The Municipal District of Carlow, Ireland Headcount Solutions Full time

Headcount Solutions is seeking a Process Validation Engineer to support the transition of our biopharma client's facility from construction to commercialization. This individual will be involved in the project from Operational Qualification (OQ) through to the Equipment Performance Qualification, Validation, and Product PQ – including filing with regulatory bodies.

Main Responsibilities
  1. Manage a team of Validation Engineers within the assigned area, providing coaching and guidance as needed.
  2. Align new facility introduction with Validation approach across the site, reviewing and approving project VMP documents.
  3. Serve as CQV approver for C&Q documents and input to Validation strategy documents and project plans and procedures.
  4. Act as Validation SME within a team of site representatives as system owner for PQ/Validation.
  5. Participate in Site Acceptance Tests, providing hands-on support and C&Q oversight for assigned process equipment.
  6. Collaborate with the C&Q Lead to ensure a consolidated & compliant approach to C&Q and readiness for CQV crossover into right-first-time Validation/PQ executions.
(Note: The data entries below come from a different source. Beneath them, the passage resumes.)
-- ==== Sys2Proof/Tests/Slice0.lean ====
section
/-!
SUPPORT. Small tests: for the statements with hypotheses a state that meets them and what the step then does, and what
WellFormed refuses. Expected values come from the rules named.
-/
open Sys2Proof Sys2Proof.Machine

set_option Elab.async false

/-- A step answers a next state with a property. -/
def after (o : Host.Outcome State Fault Refusal) (p : State → Bool) : Bool :=
  match o with
  | .next t => p t
  | _ => false

/-- A fold whose PORTS section allows every mode and four slices on every port. -/
def tPorts : Bytes := (List.range 0x130).map fun i =>
  if 256 ≤ i then 0 else if i % 16 = 0 then 0xFF else if i % 16 = 1 then 0x01 else if i % 16 = 2 then 4 else 0

/-- The reset state without the identity words, the lanes, the channels and the events, which few tests look at. -/
def tSmall : State := (State.reset.withRegs (State.reset.regs.filter fun e => e.1 < 1000 || (11000000 < e.1 && e.1 < 14680100))).withBank []

/-- The reset state with that fold running and port 2 enabled. -/
def tBase : State := (tSmall.withFold { State.reset.fold with sections := [(1, tPorts)] }).put (F.PORT_MODE_ENABLE 2) 1 |>.put F.DRV_BUDGET_MW 60000

/-- Several fields written. -/
def State.puts (s : State) (l : List (Fld × Nat)) : State := l.foldl (fun t e => t.put e.1 e.2) s

/-- Port 2 up in ILM v3. -/
def tIlm : State := (State.puts tBase [(F.PORT_LINK_STATUS_UP 2, 1), (F.PORT_LINK_STATUS_MODE 2, 7), (F.PORT_AN_STATUS_STATE 2, 6)]).modLn 2
  fun l => { l with tag := 5 }

/-- Port 2 in a state of negotiation and a phase. -/
def tAn (an phase : Nat) (f : Line → Line) : State :=
  (State.puts tBase [(F.PORT_AN_STATUS_STATE 2, an), (F.PORT_LINK_STATUS_PHASE 2, phase)]).modLn 2 f

/-- An installer session, with its first writes to every block already in the audit log. -/
def tInst : State := State.puts tBase [(F.SEC_SESSION_ROLE, 2), (F.SEC_STATE_LC, 2)]

/-- The same without a session. -/
def tNone : State := tBase.put F.SEC_STATE_LC 2

/-! ## Links (chapter 4) -/

theorem witness_LinksGoDown :
    (tIlm.upIlm 2 && tIlm.coreOn && tIlm.starts && tIlm.flag (F.PORT_MODE_WARM_EN 2) &&
      decide (tIlm.get (F.PORT_LINK_CFG_WARM_HOLD 2) ≠ 0) && !tIlm.flag (F.PORT_PAD_STATE_DRAINING 2) &&
      after (exec (.linkDown 2 0 true) tIlm) (fun t => !t.up 2 && t.an 2 = 4 && t.get (F.PORT_LINK_STATUS_DOWN_CAUSE 2) = 5 &&
        t.isPending (Ev.portLinkDown 2) && (t.ln 2).stored.isSome) &&
      after (exec (.linkDown 2 0 false) tIlm) (fun t => !t.up 2 && t.an 2 = 1 && (t.ln 2).stored = none && t.flag (F.PORT_MODE_WARM_EN 2)) &&
      after (exec (.lossOfSync 2) tIlm) (fun t => !t.up 2 && t.get (F.PORT_LINK_STATUS_DOWN_CAUSE 2) = 2 && t.time = tIlm.time)) = true := by
  decide +kernel

theorem witness_marginDown :
    after (exec (.marginDownTimeout 2) (tIlm.modLn 2 fun l => { l with downAt := some 70000000 })) (fun t =>
      !t.up 2 && t.get (F.PORT_LINK_STATUS_DOWN_CAUSE 2) = 4 && t.time = 2070000000 && t.get (F.PORT_LINK_DOWNS_COUNT 2) = 1) = true := by
  decide +kernel

/-- Port 2 with its buffer placed, in a legacy start-up. -/
def tLegacy (an : Nat) : State :=
  (tAn an 0 fun l => { l with target := 3 }).modPd 2 fun p => { p with bufGrains := List.range 16 }

theorem witness_legacy :
    after (exec (.legacyLinkUp 2 none false) (tLegacy 3)) (fun t => t.upLegacy 2 && t.mode 2 = 3 && t.an 2 = 6 &&
      after (exec (.legacyLinkUp 2 none true) (tLegacy 3)) (fun v => v = tLegacy 3) && (tLegacy 3).placed 2 false &&
      after (exec (.legacyLinkFail 2) t) (fun u => !u.up 2 && u.get (F.PORT_LINK_STATUS_DOWN_CAUSE 2) = 10)) = true := by
  decide +kernel

theorem witness_legacy_forced : after (exec (.legacyLinkUp 2 (some (2, true)) false) (tLegacy 7)) (fun t => t.upLegacy 2) = true := by decide +kernel

theorem witness_legacyFrame :
    (let s := State.puts tBase [(F.PORT_LINK_STATUS_UP 2, 1), (F.PORT_LINK_STATUS_MODE 2, 1)]
     s.upLegacy 2 && decide (1048576 < s.bufFill 2 + (List.replicate 1048577 (0 : Byte)).length)) = true := by
  rw [List.length_replicate]; decide +kernel

theorem witness_phaseLate (p : Fin 7) :
    after (exec (.trainingPhaseLate 2) (tAn 3 (p.val + 1) fun l => { l with fails := 1, locked := true })) (fun t => t.an 2 = 1 &&
      t.get (F.PORT_AN_STATUS_LAST_FAIL 2) = [3, 7, 3, 4, 4, 3, 6].getD p.val 0 && t.flag (F.PORT_AN_STATUS_ILM_SUPPRESSED 2) &&
      t.get (F.PORT_TRAIN_FAILS_COUNT 2) = 1) = true := by
  revert p; decide +kernel

theorem witness_bringUpTimes :
    (after (exec (.partnerWaitTimeout 2) (tAn 2 0 fun l => { l with target := 7, anDone := 60000000 })) (fun t => t.an 2 = 1 &&
      t.get (F.PORT_AN_STATUS_LAST_FAIL 2) = 8 && t.time = 560000000) &&
    after (exec (.partnerWaitTimeout 2) (tAn 3 1 fun l => { l with target := 6 })) (fun t => t.an 2 = 1) &&
    after (exec (.warmCheckTimeout 2) (tAn 5 0 id)) (fun t => t.an 2 = 1 && t.get (F.PORT_WARM_FAIL_COUNT 2) = 1) &&
    after (exec (.warmHoldExpiry 2) (tAn 4 0 fun l => { l with holdEnd := some 90000000 })) (fun t => t.an 2 = 1 && t.time = 90000000) &&
    after (exec (.ilmSuppressExpiry 2) (tBase.put (F.PORT_AN_STATUS_ILM_SUPPRESSED 2) 1)) (fun t =>
      !t.flag (F.PORT_AN_STATUS_ILM_SUPPRESSED 2) && t.time = 60000000000)) = true := by
  decide +kernel

/-- An ability word: ILM v3, role master. -/
def tAbility : BitVec 32 := 0x30100005

theorem witness_negotiation :
    (let s := (tAn 1 0 fun l => { l with seed := 3 }).modPd 2 fun p => { p with bufGrains := List.range 16 }
     (s.offered 2).testBit 6 && s.ownRole 2 = 0 && s.placed 2 false &&
     after (exec (.anComplete 2 (some tAbility) 0 false) s) (fun t => t.an 2 = 2 && (t.ln 2).target = 7 && (t.ln 2).slave) &&
     after (exec (.anComplete 2 (some 0x30000005) 0 false) s) (fun t => t.an 2 = 2 && (t.ln 2).slave) &&
     after (exec (.anComplete 2 (some 0x30200005) 0 false) s) (fun t => t.an 2 = 2 && !(t.ln 2).slave) &&
     after (exec (.anComplete 2 none 0x0B true) s) (fun t => t.an 2 = 3 && (t.ln 2).target = 4 && !(t.ln 2).slave) &&
     after (exec (.anComplete 2 none 0 true) s) (fun t => t.an 2 = 1 && t.get (F.PORT_AN_STATUS_LAST_FAIL 2) = 2)) = true := by
  decide +kernel

theorem witness_training :
    (after (exec (.trainingPhaseEnd 2 300 [] 0) (tAn 3 1 fun l => { l with locked := true })) (fun t => t.get (F.PORT_LINK_STATUS_PHASE 2) = 2 &&
      (t.ln 2).identOwn.length = 94 && t.freeCtr = 4) &&
    after (exec (.trainingPhaseEnd 2 0 [] 0) (tAn 3 4 id)) (fun t => t.get (F.PORT_LINK_STATUS_PHASE 2) = 5) &&
    after (exec (.trainingPhaseEnd 2 0 [] 0) (tAn 3 5 id)) (fun t => t.get (F.PORT_LINK_STATUS_PHASE 2) = 6) &&
    after (exec (.trainingPhaseEnd 2 0 [] 0) (tAn 3 3 id)) (fun t => t.get (F.PORT_LINK_STATUS_PHASE 2) = 3) &&
    after (exec (.trainingPhaseEnd 2 0 [] 0) ((tAn 3 3 id).put (F.PORT_ILM_STATE_VEC_STATE 2) 2)) (fun t =>
      t.get (F.PORT_LINK_STATUS_PHASE 2) = 4) &&
    after (exec (.trainSync 2 0xFFFFFFFF) (tAn 3 1 fun l => { l with slave := true })) (fun t => t.sfc 2 = 0xFFFFFFFF) &&
    after (exec (.trainStart 2 255 7 9) (tAn 3 7 fun l => { l with slave := true, eocExp := 255 })) (fun t =>
      (t.ln 2).service = some 7 && (t.ln 2).tag = 9 && (t.ln 2).eocExp = 0 && (t.ln 2).eocQ = ackBytes 0x11 255) &&
    after (exec (.vectorJoinEnd 2) (State.puts (tAn 3 3 fun l => { l with joinAt := some 0 }) [(F.PORT_ILM_STATE_VEC_STATE 2, 1), (F.PORT_ILM_SFC_COUNT 2, 256)])) (fun t =>
      t.get (F.PORT_ILM_STATE_VEC_STATE 2) = 2 && t.get (F.FLOCK_VEC_STATE_ACTIVE 0) = 4 && t.isPending (Ev.portVecChange 2))) = true := by
  decide +kernel

/-- Stored state of a link on port 2. -/
def tStored : Stored := { slave := true, tag := 5, serial := 9, mode := 7, count := 1000, at_ := 60000000 }

theorem witness_service :
    (let cold := tAn 3 8 fun l => { l with service := some 0, target := 7, paddock := true }
     let warm := tAn 5 0 fun l => { l with service := some 0, target := 8, warmChecked := true }
     let held := tAn 4 0 fun l => { l with stored := some tStored }
     (cold.ln 2).service = some (cold.sfc 2) && cold.an 2 = 3 && cold.get (F.PORT_LINK_STATUS_PHASE 2) = 8 &&
     (warm.ln 2).service = some (warm.sfc 2) && warm.an 2 = 5 && (warm.ln 2).warmChecked &&
     held.starts && held.flag (F.PORT_MODE_WARM_EN 2) && held.an 2 = 4 && (held.ln 2).stored = some tStored &&
     held.tokenFits 2 (held.startDemand 2 (held.get F.DRV_STATE_PL)) &&
     !(held.put F.DRV_STATE_SHORT 1).tokenFits 2 (held.startDemand 2 (held.get F.DRV_STATE_PL)) &&
     after (exec (.partnerSignalDetected 2) (held.put F.DRV_STATE_SHORT 1)) (fun t => t.an 2 = 2 && (t.ln 2).tokenAt = some 60000000)) = true := by
  decide +kernel

theorem witness_warmCheck :
    (let s := tAn 5 0 fun l => { l with stored := some tStored, eocExp := 3 }
     after (exec (.warmCheck 2 3 6 0 0 0 0 0 0 0) s) (fun t => t.an 2 = 1 && (t.ln 2).stored = none && t.get (F.PORT_WARM_FAIL_COUNT 2) = 1)) = true := by
  decide +kernel

/-! ## Ports by the host, drains, identities, host lanes -/

/-- A running command in slot 3 with an opcode and parameter words. -/
def tCmd (op : Nat) (ps : List Word) (s : State) : State :=
  (State.puts s [(F.CMD_SLOT_STATE_STATE 3, 2), (F.CMD_SLOT_STATE_OPCODE 3, op), (F.CMD_SLOT_STATE_HANDLE 3, 3073)]).modSlot 3
    fun x => { x with params := ps, order := 1 }

/-- The record of slot 3's completion. -/
def doneWith (st : Nat) (t : State) : Bool :=
  t.slotState 3 = 3 && t.word (A.CMD_CQ 0 0) = BitVec.ofNat 32 (3073 * 65536 + st * 256) && t.isPending Ev.cmdDone

theorem witness_portMode :
    (tBase.portOpen 4 && tBase.portOpen 2 && tBase.coreOn && !tBase.pci.perst && !tBase.pci.d3hot && !tBase.flag (F.PORT_MODE_ENABLE 4) &&
      after (exec (.portEnable 4 0x40000000) tBase) (fun t => t.flag (F.PORT_MODE_ENABLE 4) && t.flag (F.PORT_MODE_AN_EN 4) &&
        (t.an 4 = 1 || t.get (F.PORT_LINK_STATUS_DOWN_CAUSE 4) = 8)) &&
      after (exec (.portModeDisable 2 0) tBase) (fun t => !t.flag (F.PORT_MODE_ENABLE 2) && t.an 2 = 0) &&
      after (exec (.portModeDisable 2 0) (tIlm.modPd 2 fun p => { p with staged := [{ id := 1, bytes := [1] }] })) (fun t =>
        t.up 2 && t.flag (F.PORT_PAD_STATE_DRAINING 2) && (t.pd 2).drainEnd = some (60000000 + 1000000 * t.get (F.PORT_PAD_CFG_DRAIN_MS 2))) &&
      after (exec (.portModeRestart 2 0xC0000000) tIlm) (fun t => !t.up 2 && t.an 2 = 1 && t.get (F.PORT_LINK_STATUS_DOWN_CAUSE 2) = 1)) = true := by
  decide +kernel

theorem witness_portDisable :
    (after (exec (.portDisable 3) (tCmd 0x51 [2, 0xFFFF] tBase)) (fun t => doneWith 0 t && !t.flag (F.PORT_MODE_ENABLE 2)) &&
    after (exec (.portDisable 3) (tCmd 0x51 [15, 0] { tBase with part := .xs708 })) (fun t => doneWith 2 t) &&
    after (exec (.portDisable 3) (tCmd 0x51 [2, 0] (tBase.put (F.PORT_PAD_STATE_DRAINING 2) 1))) (fun t => doneWith 1 t) &&
    after (exec (.portDisable 3) (tCmd 0x51 [2, 2000] (tIlm.modPd 2 fun p => { p with staged := [{ id := 1, bytes := [1] }] }))) (fun t =>
      t.slotState 3 = 2 && (t.slot 3).begun && (t.pd 2).drainEnd = some 1060000000 &&
      after (exec (.drainEnd 2) t) (fun u => !u.up 2 && u.time = 1060000000 && doneWith 0 u))) = true := by
  decide +kernel

theorem witness_ident :
    (let s := tAn 3 2 fun l => { l with eocExp := 9, ident := [1], unacked := [{ msg := { typ := 0x17, seq := 9 }, sentAt := 70000000 }] }
     after (exec (.ident 2 9 0x0708 0xA0 0x15 77 0 0 0) s) (fun t => t.get (F.PORT_PARTNER_INFO_PART 2) = 0x0708 &&
       t.get (F.PORT_PARTNER_INFO_PPORT 2) = 5 && t.get (F.PORT_PARTNER_INFO_STEP 2) = 0xA0 && (t.ln 2).eocExp = 10) &&
     after (exec (.ident 2 9 0x0708 0xA0 0x15 77 0 0 0) (State.puts s [(F.PORT_ILM_STATE_VERSION 2, 2), (F.PORT_LINK_CFG_REQUIRE_AUTH 2, 1)]))
       (fun t => t.an 2 = 1 && t.get (F.PORT_AN_STATUS_LAST_FAIL 2) = 7) &&
     after (exec (.identProof 2 9 5) s) (fun t => t.get (F.PORT_PARTNER_INFO_AUTH 2) = 2 && t.isPending (Ev.portPartnerAuthFail 2)) &&
     after (exec (.identProof 2 9 5) (s.put (F.PORT_LINK_CFG_REQUIRE_AUTH 2) 1)) (fun t => t.an 2 = 1 &&
       t.get (F.PORT_AN_STATUS_LAST_FAIL 2) = 7) &&
     after (exec (.msgAck 2 9 0x17) s) (fun t => (t.ln 2).unacked = []) &&
     after (exec (.eocResendTimeout 2) s) (fun t => t.time = 71000000 && t.get (F.PORT_EOC_RETRY_COUNT 2) = 1) &&
     after (exec (.eocResendTimeout 2) (tIlm.modLn 2 fun l => { l with unacked := [{ resends := 7 }] })) (fun t =>
       t.get (F.PORT_LINK_STATUS_DOWN_CAUSE 2) = 3) &&
     after (exec (.eocReservedMsg 2 0x77 9 false) s) (fun t => (t.ln 2).eocQ = ackBytes 0x77 9 && (t.ln 2).eocExp = 10)) = true := by
  decide +kernel

theorem witness_lanes :
    (let s := State.puts tBase [(F.HL_CFG_RATE 1, 2), (F.HL_STATUS_LOCKED 1, 1), (F.HL_STATUS_SIGNAL 1, 1), (F.HL_STATUS_CDR_LOCK 1, 1)]
     after (exec (.laneLoss 1 0 69 none) s) (fun t => !t.flag (F.HL_STATUS_LOCKED 1) && !t.flag (F.HL_STATUS_SIGNAL 1) &&
       t.isPending 319 && t.get (F.EVT_CAUSE_CAUSE 5) = 2) &&
     after (exec (.laneLoss 1 1 500 none) s) (fun t => !t.flag (F.HL_STATUS_LOCKED 1) && t.flag (F.HL_STATUS_SIGNAL 1)) &&
     after (exec (.laneRelock 1 151 true 3) (State.puts s [(F.HL_STATUS_LOCKED 1, 0), (F.CLK_STATUS_HREF_GOOD, 1)])) (fun t =>
       t.flag (F.HL_STATUS_LOCKED 1) && t.get (F.HL_RX_RESUME_DISC_COUNT 1) = 1 && t.get (F.HL_STATUS_PPM 1) = 3)) = true := by
  decide +kernel

/-- Commands waiting in slots 3 and 5; slot 5 came first. -/
def tWait (op : Nat) : State := let s := State.puts tBase [(F.CMD_SLOT_STATE_STATE 3, 1), (F.CMD_SLOT_STATE_STATE 5, 1), (F.CMD_SLOT_STATE_OPCODE 5, op),
    (F.CMD_SLOT_STATE_HANDLE 5, 5121)]
  (s.modSlot 3 fun x => { x with order := 9 }).modSlot 5 fun x => { x with order := 4 }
  7. Provide commissioning & qualification support & oversight for assigned process equipment.
  8. Execute Cycle Development pre and post OQ phases for assigned process equipment.
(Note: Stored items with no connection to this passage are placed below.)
/-- Units of a source tile under a mode (R214 step 2): stages 3 to 7 of the forward series. A rotation by 256 runs over the tile and the
other one of its pair (R111), each narrowed in its own message. -/
def srcUnits (j : SrcJob) (sel : ModeSel) : List (LUnit × Option LUnit × Nat × List Val) :=
  (List.range j.rows).map fun r =>
    let bs := (tabGet j.data r []).drop (j.off % 64)
    let pair := srcPair j.se j.wfmt
    let x := (unpackCodes j.sfmt.width (srcWidth j.se j.wfmt) bs).map fun c =>
      if j.sfmt = .fp32 then ofFp32 (BitVec.ofNat 32 c) else ofBf16 (BitVec.ofNat 16 c)
    let poison := j.bad.contains r
    if j.wfmt.isLedger then
      let rot := j.se.rotBlock
      let cfg : FwdCfg :=
        { stage1 := false, smooth := false, rotN := rot, ifmt := none,
          signs := if j.se.signEn && decide (rot ≠ 0) then some j.signs else none }
      let t := j.col
      let o := (forwardStages cfg ((if pair then t / 2 * 2 else t) * 128) x [] []).part (if pair then t % 2 * 128 else 0) 128
      let base := baseRec j.se.epoch (decide (rot ≠ 0)) false (poison || o.poison) false
      if sel.mode = .wide then (wideUnit .bf16 { base with wide := true } o.vals, none, 0, o.vals)
      else
        let fc := decide (sel.mode = .forecast) || decide (sel.mode = .calibrated)
        let sc := if fc then (sel.scale, sel.zp) else liveScale j.wfmt j.se j.se.map o.vals
        let u := narrowUnit j.wfmt j.se.map sc base o.vals
        (u.1, if fc then some (wideUnit .bf16 base o.vals) else none, u.2, o.vals)
    else (wideUnit j.wfmt (baseRec j.se.epoch false false poison false) x, none, 0, x)

/-- The header of a message written wide in place of its WFMT (R120, R200): where it was to land narrow it lands as BF16, its elements at
the places of R246 for that format and its tile's column `col`, as R144 has them for a row written wide to die memory (R120; DESIGN
CHOICE, log entry 50). -/
def wideHdr (h : BitVec 256) (col : Nat) : BitVec 256 :=
  let w := ((Fmt.ofCode (Mh.wfmt h)).map Fmt.width).getD 16
  let h' := setFld h 0 5 2
  if Mh.lfmt h = Mh.wfmt h then setFld (setFld h' 5 5 2) 64 47 (Mh.data h + col * 16 * (16 - w)) else h'

/-- All rows of a source tile are in (R214): narrow, send, give the verdict, go on with the next tile. The scale mode is selected, and a
forecast scale taken, when the last row has been read: the spec does not say whether that happens then or as the transfer or
the GETREQ opens (DESIGN CHOICE, log entry 50). -/
def Part.sourceDone (s : Part) (j : SrcJob) : Part :=
  let x := Mh.xfer j.hdr
  let st := Mh.stream j.hdr
  let s := s.onGh fun g => { g with srcJobs := g.srcJobs.filter fun y => y.id ≠ j.id }
  let fail (s : Part) : Part :=
    if j.ftype = .put then s.xferEnd x 5 else s.sendAck j.src j.dst j.msgid x 5
  match selMode s j.wfmt (Mh.wfmt j.hdr) st j.se j.calIdx j.se.mode.toNat with
    | none => fail s
    | some sel =>
      let s := s.calMiss sel.miss st
      let us := srcUnits j sel
      let s := s.each us fun s u => s.feed st u.2.2.2
      let units := us.map fun u => u.1
      let keep := us.filterMap fun u => u.2.1
      let clips := sumN (us.map fun u => u.2.2.1)
      let fc := decide (sel.mode = .forecast) || decide (sel.mode = .calibrated)
      let mis := fc && misfits j.se.misfitTh clips (128 * j.rows)
      let s := if sel.mode = .wide then s.onSsu fun u => { u with wideRows := satAdd u.wideRows j.rows } else s
      let s := if mis then s.misfitMark st sel.cal clips else s
      let hw := if sel.mode = .wide then wideHdr j.hdr j.col else j.hdr
      let h := setFld (setFld hw 32 32 (unitsBytes units).length) 22 1 (b2n fc)
      let kb := if fc then s.larderReq 72 72 ((j.rows * 256 + 1023) / 1024) else (0, s)
      kb.2.post
        { id := kb.2.nextId, ftype := if j.ftype = .put && j.arr then .arrive else j.ftype, arr := j.arr, src := j.src, dst := j.dst,
          lgmask := j.lgmask, hdr := h, units := units, keep := keep, buf := none, keepBuf := if fc then some kb.1 else none,
          clips := clips, verdict := if fc then .awaited else .noVerdict, misfit := mis, verdictNow := fc }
  9. Lead Performance Qualification testing for assigned process equipment.
  10. Liaise with the Tech Transfer team to ensure product requirements are met.
  11. Own updates to Technical SOPs related to Validation and assigned process systems.
  12. Manage site change controls as part of QMS implementation of the new facility as required.
  13. E nsure that PQ and Validation are aligned with the regulatory & market requirements for filing the new facility and product licensure at the close out of the project.